Cougar attacks keep Canadian town on edge
VANCOUVER, British Columbia (Reuters) - Canadian wildlife officers and trackers searched on Wednesday for more cougars feared to be hiding in the mountains outside a small town near Vancouver, after two of the wild cats attacked a child and pet dogs.
A three-year-old girl was saved from a cougar that pounced on her while she was picking berries with her mother near Squamish, British Columbia, on Tuesday.
The mother rescued the child, who escaped the incident with only minor injuries.
"I knew I had to react quick so I wedged myself between the cougar and her on the ground. I got up and threw it off of my back," mother Maureen Lee told CBC television in Squamish, a town of 15,000 about 50 km (30 miles) north of Vancouver.

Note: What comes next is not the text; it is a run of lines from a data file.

/-- The slots that a bedrock block may name: those that serve, and in a bedrock unit only the other slot (R80, R86). -/
def checkBed (x : BlockCtx) (slot : Nat) : Rd Unit :=
  match x.building with
  | some k => if slot = k then Rd.fail .refSlot else Rd.ret ()
  | none => checkRef x.bedrockValid slot

/-- One block (R90 to R95): its elements, with the predictions `p0` and `p1` of its vectors, and the contexts after it. -/
def readBlock (x : BlockCtx) (h : SliceHdr) (p0 p1 : Int × Int) (cs : List RiceCtx) : Rd (BlockElems × List RiceCtx) :=
  Rd.andThen (readMode x.v1 h.key) (fun m =>
    match m with
    | .hold => Rd.ret ({ mode := .hold }, cs)
    | .intraDcSkip => Rd.ret ({ mode := .intraDcSkip }, cs)
    | .intra => Rd.andThen (readBits 4) (fun im =>
        if 10 < im then Rd.fail .blockSyntax else readTail x h 0 { mode := .intra, intraMode := im } cs)
    | .inter => Rd.andThen (if x.v1 then Rd.ret false else readBit) (fun bi =>
        Rd.andThen (readBits (if x.v1 then 1 else 2)) (fun r0 =>
          Rd.andThen (checkRef x.refValid r0) (fun _ =>
            Rd.andThen (if bi then readBits 2 else Rd.ret 0) (fun r1 =>
              Rd.andThen (if bi then checkRef x.refValid r1 else Rd.ret ()) (fun _ =>
                Rd.andThen (readMvd x.v1 p0) (fun d0 =>
                  Rd.andThen (if bi then readMvd x.v1 p1 else Rd.ret (0, 0)) (fun d1 =>
                    readTail x h 1 { mode := .inter, bi := bi, ref0 := r0, ref1 := r1, mvd0 := d0, mvd1 := d1 } cs)))))))
    | .bedrock => Rd.andThen (readBits 1) (fun sl =>
        Rd.andThen (checkBed x sl) (fun _ => readTail x h 1 { mode := .bedrock, bslot := sl } cs))
    | .pcm =>
        Rd.andThen (readMany 256 (readBits (pcmBits x 0))) (fun s0 =>
          Rd.andThen (readMany 256 (readBits (pcmBits x 1))) (fun s1 =>
            Rd.andThen (readMany 256 (readBits (pcmBits x 2))) (fun s2 =>
              Rd.ret ({ mode := .pcm, pcm := [s0.map (pcmValue x 0), s1.map (pcmValue x 1), s2.map (pcmValue x 2)] }, cs)))))

-- ## What the last elements leave (R184)

/-- The levels of a block in the order of the syntax that are not zero: component, scan position, level. -/
def codedLevels (b : BlockElems) : List (Nat × Nat × Int) :=
  (List.range b.levels.length).flatMap (fun c => (b.levels.getD c []).flatMap (fun ls =>
    (List.range ls.length).filterMap (fun p => if ls.getD p 0 = 0 then none else some (c, p, ls.getD p 0))))

/-- Whether the Rice read of the last level took the escape, from contexts `cs` at the block's start. -/
def levelEscape (v1 : Bool) (cat : Nat) (cs : List RiceCtx) (ls : List (Nat × Nat × Int)) : Bool :=
  (ls.foldl (fun (a : Bool × List RiceCtx) l =>
    let ix := riceIndex v1 cat l.1 l.2.1
    let k := a.2.getD ix {}
    let v := l.2.2.natAbs - 1
    (decide (escOnes v1 ≤ v / 2 ^ riceK k), a.2.set ix (k.update v1 v))) (false, cs)).1

/-- The value u that codes a correction (R95). -/
def egOfCorr (q : Int) : Nat := if 0 ≤ q then (2 * q).toNat else (-2 * q - 1).toNat

/-- The last fixed-length element of a residual: LAST of its last unit, or a CBF of 0. -/
def residualElem (b : BlockElems) : Nat :=
  match (b.levels.filter (· ≠ [])).getLast?.bind (·.getLast?) with
  | some ls => ls.length / 4 - 1
  | none => 0

/-- The signals after a block of contexts `cs` was read, from those before it (R184). DEDUCED (log entry 100): the value meant by SIGN and VALUE_ZERO is the last correction, else the last level, else the last vector component. -/
def Signals.after (g : Signals) (x : BlockCtx) (h : SliceHdr) (cs : List RiceCtx) (b : BlockElems) : Signals :=
  let cat := if b.mode = .intra then 0 else 1
  let ls := codedLevels b
  let units := (b.levels.flatMap id).filter (· ≠ [])
  let g := match units.getLast? with
    | some u => { g with sig := ((u.drop (u.length - 4)).map (fun (l : Int) => decide (l ≠ 0))) }
    | none => g
  match b.mode with
  | .hold | .intraDcSkip => g
  | .pcm => { g with elem := unsigned 8 ((b.pcm.getD 2 []).getD 255 0) }
  | _ =>
    let g := if b.mode = .inter then let v := if b.bi then b.mvd1.2 else b.mvd0.2; { g with sign := decide (v < 0), zero := decide (v = 0) } else g
    let g := match ls.getLast? with
      | some l => { g with escape := levelEscape x.v1 cat cs ls, sign := decide (l.2.2 < 0), zero := false }
      | none => g
    let g := { g with elem := residualElem b }
    if !h.refine then g
    else
      let groups := b.corr.flatMap id
      match (groups.flatMap id).getLast? with
      | none => { g with elem := 0 }
      | some q => { g with elem := if groups.getLast? = some [] then 0 else 1, escape := decide (escOnes x.v1 ≤ egOfCorr q / 2 ^ h.refineK), sign := decide (q < 0), zero := decide (q = 0) }

-- ## Writing (R98, R99; the encoder of R76)

def writeEg (k u : Nat) : List Bool :=
  let w := u + 2 ^ k
  let n := Nat.log2 w
  List.replicate (n - k) false ++ bitsOfNat (n + 1) w

def egOfSe (s : Int) : Nat := if 0 < s then (2 * s - 1).toNat else (-2 * s).toNat

def writeSe (k : Nat) (s : Int) : List Bool := writeEg k (egOfSe s)

def writeRiceFixed (v1 : Bool) (k v : Nat) : List Bool :=
  if v / 2 ^ k < escOnes v1 then List.replicate (v / 2 ^ k) true ++ [false] ++ bitsOfNat k v
  else List.replicate (escOnes v1) true ++ bitsOfNat (escBits v1) v

/-- The mode codes of version 2 (R90); the encoder writes version 2 only (R3). -/
def writeMode (key : Bool) (m : BlockMode) : List Bool :=
  if key then
    match m with
    | .intraDcSkip => [false]
    | .intra => [true, false]
    | .bedrock => [true, true, false]
    | .pcm => [true, true, true]
    | .hold => []
    | .inter => []
  else
    match m with
    | .hold => [false]
    | .inter => [true, false]
    | .intra => [true, true, false]
    | .bedrock => [true, true, true, false]
    | .pcm => [true, true, true, true, false]
    | .intraDcSkip => [true, true, true, true, true]

def writeLevel (ix : Nat) (l : Int) (cs : List RiceCtx) : List Bool × List RiceCtx :=
  let c := cs.getD ix {}
  let v := l.natAbs - 1
  (writeRiceFixed false (riceK c) v ++ [decide (l < 0)], cs.set ix (c.update false v))

def writeLevels (cat c p : Nat) (ls : List Int) (cs : List RiceCtx) : List Bool × List RiceCtx :=
  match ls with
  | [] => ([], cs)
  | l :: r =>
    let x := if l = 0 then ([], cs) else writeLevel (riceIndex false cat c p) l cs
    let y := writeLevels cat c (p + 1) r x.2
    (x.1 ++ y.1, y.2)

/-- The groups of a unit from group `g` on, each of four levels. -/
def writeGroups (cat c g : Nat) (gs : List (List Int)) (cs : List RiceCtx) : List Bool × List RiceCtx :=
  match gs with
  | [] => ([], cs)
  | x :: r =>
    let sig := x.map (fun l => decide (l ≠ 0))
    let on := sig.any id
    let h := if r.isEmpty then [] else [on]
    let b := if on ∨ r.isEmpty then
        let s3 := sig.take 3
        let w := writeLevels cat c (4 * g) x cs
        (s3 ++ (if s3.any id then sig.drop 3 else []) ++ w.1, w.2)
      else ([], cs)
    let y := writeGroups cat c (g + 1) r b.2
    (h ++ b.1 ++ y.1, y.2)

/-- Four at a time, at most `n` groups. -/
def fours (n : Nat) (ls : List Int) : List (List Int) :=
  match n with
  | 0 => []
  | k + 1 => ls.take 4 :: fours k (ls.drop 4)

def writeUnits (cat c tsize : Nat) (us : List (List Int)) (cs : List RiceCtx) : List Bool × List RiceCtx :=
  match us with
  | [] => ([], cs)
  | u :: r =>
    let cbf := if tsize = 2 then [] else [decide (u ≠ [])]
    let x := if u = [] then ([], cs) else
      let gs := fours (u.length / 4) u
      let w := writeGroups cat c 0 gs cs
      (bitsOfNat (lastBits tsize) (gs.length - 1) ++ w.1, w.2)
    let y := writeUnits cat c tsize r x.2
    (cbf ++ x.1 ++ y.1, y.2)

def writeComps (cat tsize c : Nat) (ls : List (List (List Int))) (cs : List RiceCtx) : List Bool × List RiceCtx :=
  match ls with
  | [] => ([], cs)
  | l :: r =>
    let x := writeUnits cat c tsize l cs
    let y := writeComps cat tsize (c + 1) r x.2
    (x.1 ++ y.1, y.2)

def writeResidual (cat : Nat) (b : BlockElems) (cs : List RiceCtx) : List Bool × List RiceCtx :=
  let x := writeComps cat b.tsize 0 b.levels cs
  (bitsOfNat 2 b.tsize ++ b.levels.map (fun l => decide (l ≠ [])) ++ x.1, x.2)

def writeRefinement (k : Nat) (corr : List (List (List Int))) : List Bool :=
  if corr = [] then [false]
  else true :: corr.flatMap (fun c => c.flatMap (fun g =>
    if g = [] then [false] else true :: g.flatMap (fun q => writeRiceFixed false k (egOfCorr q))))

def writeTail (h : SliceHdr) (cat : Nat) (b : BlockElems) (cs : List RiceCtx) : List Bool × List RiceCtx :=
  let r := writeResidual cat b cs
  (r.1 ++ (if h.refine then writeRefinement h.refineK b.corr else []), r.2)

/-- One block as the encoder writes it (R90 to R95). -/
def writeBlock (x : BlockCtx) (h : SliceHdr) (b : BlockElems) (cs : List RiceCtx) : List Bool × List RiceCtx :=
  let m := writeMode h.key b.mode
  match b.mode with
  | .hold => (m, cs)
  | .intraDcSkip => (m, cs)
  | .intra => let t := writeTail h 0 b cs; (m ++ bitsOfNat 4 b.intraMode ++ t.1, t.2)
  | .inter =>
    let t := writeTail h 1 b cs
    (m ++ [b.bi] ++ bitsOfNat 2 b.ref0 ++ (if b.bi then bitsOfNat 2 b.ref1 else []) ++
      writeSe 1 b.mvd0.1 ++ writeSe 1 b.mvd0.2 ++
      (if b.bi then writeSe 1 b.mvd1.1 ++ writeSe 1 b.mvd1.2 else []) ++ t.1, t.2)
  | .bedrock => let t := writeTail h 1 b cs; (m ++ bitsOfNat 1 b.bslot ++ t.1, t.2)
  | .pcm =>
    (m ++ (List.range 3).flatMap (fun c => (b.pcm.getD c []).flatMap (fun v => bitsOfNat (pcmBits x c) (unsigned (pcmBits x c) v))), cs)

-- ## Markers and stuffing (R68, R69)

def isMarkerCode (b : Byte) : Bool := decide (0xA0 ≤ b.toNat) && decide (b.toNat ≤ 0xAF)

/-- What ends a run of stuffed bytes: the bytes received so far, a marker, or a pair that is neither data nor marker. -/
inductive RunEnd where
  | open_
  | marker (code : Nat)
  | bad
deriving DecidableEq, Repr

Animal trackers later killed a cougar they believe was responsible for the attack, according to the Royal Canadian Mounted Police.
Authorities recently closed a popular hiking trail near Squamish after at least two cougar attacks last week on dogs being walked by the owners. One dog was killed and eaten while the other escaped. The cougar responsible for those attacks was later killed.
Despite killing both cougars believed responsible for the fatal attacks, trackers using dogs were searching the area again on Wednesday because wildlife officers believe there are more cougars in the region.
Cougar are secretive by nature and rarely attack humans. There have been only five fatal attacks on people in the province over the past 100 years, according to British Columbia's Environment Ministry.
People confronted by cougars are told to stand their ground and fight back if attacked. Running away or turning your back on a cougar only encourages the cat to chase and pounce, according to wildlife experts.